The option I am referring to is the "--srcdir" option. ... the only scenario I can imagine in which the source-code files won't be in your present-working-directory (or relative to your present-working-directory as the
configure
script is programmed to expect) is if the "configure" script itself isn't in your present-working-directory
Right.
and in that one scenario, I really am unable to imagine why the "configure" script can't extrapolate the source-directory from the name it is invoked by - and instead has to have that --srcdir option to give it that information.

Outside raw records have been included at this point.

-- ==== Sys2Proof/Machine/Engine.lean ====
section
/-!
DEFINITION. The request engine: the checks of a record (R275), its start (R274, R276), its acceptance on tiles (R121, R277), its
copies (Table 12-5), multicast (R278), chunk moves (R279), completion (R280) and failure (R372, R403).
-/
namespace Sys2Proof.Machine
open Sys2Proof

/-! ### Records -/

/-- The sides of a request that lie in the tile store (R275): source, destination. -/
def reqSides (r : Req) : Bool × Bool :=
  let f := fun o => reqField r o 1 = 1
  match reqKind r with
  | 0 => (f 0x24, f 0x25)
  | 1 => (f 0x38, f 0x39)
  | 2 => (false, true)
  | 3 => (false, true)
  | 4 => (true, false)
  | 5 => (true, f 0x22)
  | 6 => (f 0x1C, false)
  | _ => (false, false)

/-- The first byte after the fields of a kind (Table 12-5). -/
def kindEnd (kind : Nat) : Nat :=
  match kind with
  | 0 => 0x26 | 1 => 0x3A | 2 => 0x34 | 3 => 0x30 | 4 => 0x30 | 5 => 0x23 | 6 => 0x3A | _ => 0x21

/-- ACQ. -/
def reqAcq (r : Req) : Bool := reqFlag r 0
/-- REL. -/
def reqRel (r : Req) : Bool := reqFlag r 1
/-- EVICT. -/
def reqEvict (r : Req) : Bool := reqFlag r 2
/-- SCOPE. -/
def reqScope (r : Req) : Nat := reqField r 2 1

/-- A record holds a reserved value (R275, RQ_RECORD). -/
def reqReserved (r : Req) : Bool :=
  let k := reqKind r
  let sc := reqScope r
  let fl := reqField r 3 1
  let space := fun o => decide (1 < reqField r o 1)
  decide (7 < k) || decide (32 ≤ reqField r 1 1) || decide (6 < sc) || (sc = 0 && (reqAcq r || reqRel r || k = 5))
    || (12 ≤ fl && fl ≠ 15) || decide (3 < reqField r 0x0A 1)
    || ((r.bytes.drop 0x0B).take 5).any (fun b => b ≠ 0#8) || (r.bytes.drop (kindEnd k)).any (fun b => b ≠ 0#8)
    || (match k with
      | 0 => space 0x24 || space 0x25
      | 1 => space 0x38 || space 0x39
      | 5 => space 0x22
      | 6 => space 0x1C || (List.range 8).any fun j => reqField r 0x1D 1 ≤ j && reqField r (0x20 + 2 * j) 2 ≠ 0
      | _ => false)

/-- A record misuses a tile (R275, RQ_TILE). -/
def reqMisuse (s : State) (core : Nat) (r : Req) : Bool :=
  let place := (teamAt s r.team).place
  let side := reqSides r
  (reqDtile r && (!side.2 || !tileOwned (tileAt s core (reqField r 8 1)) place))
    || (reqStile r && (!side.1 || !tileOwned (tileAt s core (reqField r 9 1)) place)) || (reqEvict r && !reqStile r)

/-- Bytes of an element of a reduce-into. -/
def redBytes (r : Req) : Nat := match reqField r 0x21 1 with | 2 => 8 | 3 => 8 | _ => 4
/-- Entries of BOX of a tensor request. -/
def reqBox (r : Req) (d : Nat) : Nat := reqField r (0x28 + d) 1
/-- Elements of a tensor request's box. -/
def boxCount (r : Req) : Nat := reqBox r 0 * reqBox r 1 * reqBox r 2 * reqBox r 3
/-- 2^LOG2E of a tensor map. -/
def mapElem (r : Req) : Nat := 2 ^ leVal ((r.got.drop 0x2C).take 1)

/-- The tile-store range that a side of a request uses, as offsets from its base: lowest, end (R275). -/
def sideRange (r : Req) (dst : Bool) : Int × Int :=
  let f := fun o n => (reqField r o n : Int)
  let i64 := fun o => sval 64 (reqField r o 8)
  match reqKind r with
  | 0 => let a := f (if dst then 0x18 else 0x10) 8; (a, a + f 0x20 4)
  | 1 =>
    let a := f (if dst then 0x18 else 0x10) 8
    let last := a + (f 0x20 4 - 1) * i64 (if dst then 0x30 else 0x28)
    if reqField r 0x20 4 = 0 then (a, a) else (min a last, max a last + f 0x24 4)
  | 2 => let a := f 0x30 4; (a, a + boxCount r * mapElem r)
  | 3 => let a := f 0x24 4; (a, a + f 0x1C 4 * f 0x20 4)
  | 4 => let a := f 0x24 4; (a, a + f 0x1C 4 * f 0x20 4)
  | 5 => let a := f (if dst then 0x10 else 0x18) (if dst then 8 else 4); (a, a + f 0x1C 4 * redBytes r)
  | _ => let a := f 0x10 8; (a, a + f 0x18 4)

/-- The offset of the field that gives the address of a side. -/
def sideField (r : Req) (dst : Bool) : Nat :=
  match reqKind r with
  | 0 => if dst then 0x18 else 0x10
  | 1 => if dst then 0x18 else 0x10
  | 2 => 0x30
  | 3 => 0x24
  | 4 => 0x24
  | 5 => if dst then 0x10 else 0x18
  | _ => 0x10

/-- The first field of a record beyond its limit, tile ranges aside (R275, RQ_LIMIT, log 12). -/
def reqLimit (r : Req) : Option Nat :=
  let f := reqField r
  if f 4 4 ≠ 0xFFFFFFFF && f 4 4 % 16 ≠ 0 then some 4
  else
    match reqKind r with
    | 2 =>
      if f 0x10 8 % 16 ≠ 0 then some 0x10
      else
        match (List.range 4).find? fun d => f (0x28 + d) 1 = 0 with
        | some d => some (0x28 + d)
        | none =>
          if 65536 < boxCount r then some 0x28
          else ((List.range 4).find? fun d => f (0x2C + d) 1 = 0).map fun d => 0x2C + d
    | 3 => if f 0x18 4 % 4 ≠ 0 then some 0x18 else if f 0x20 4 = 0 || 4096 < f 0x20 4 then some 0x20 else none
    | 4 => if f 0x18 4 % 4 ≠ 0 then some 0x18 else if f 0x20 4 = 0 || 4096 < f 0x20 4 then some 0x20 else none
    | 5 =>
      if f 0x10 8 % redBytes r ≠ 0 then some 0x10
      else if f 0x18 4 % redBytes r ≠ 0 then some 0x18
      else if 5 < f 0x20 1 then some 0x20
      else if 4 < f 0x21 1 || (f 0x21 1 = 4 && 3 ≤ f 0x20 1) then some 0x21 else none
    | 6 => if f 0x1D 1 = 0 || 8 < f 0x1D 1 then some 0x1D else none
    | 7 => if f 0x10 8 % 32 ≠ 0 then some 0x10 else none
    | _ => none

I'm not sure it's required. The configure
script will attempt to guess the location of srcdir:
# Find the source files, if location was not specified.
if test -z "$srcdir"; then
ac_srcdir_defaulted=yes
# Try the directory containing this script, then the parent directory.
...
So if it's in neither of those places, this will fail, hence the need for --srcdir. Maybe this is (was?) needed where there's some kind of performance differential where the sources are stored on a "slow" drive and the build happens on a "fast" drive, and configure
seems to run faster on the "fast" drive so it needs to be there as well...
At any rate, --srcdir is just a variable assignment, so it's not hard to do.
Why can't the "configure" script deduce that the source-directory is "awesome/software" just from the fact that it is invoked by the name "awesome/software/configure"
The configure
source seems to do that without specifying --srcdir, but I have not tried it.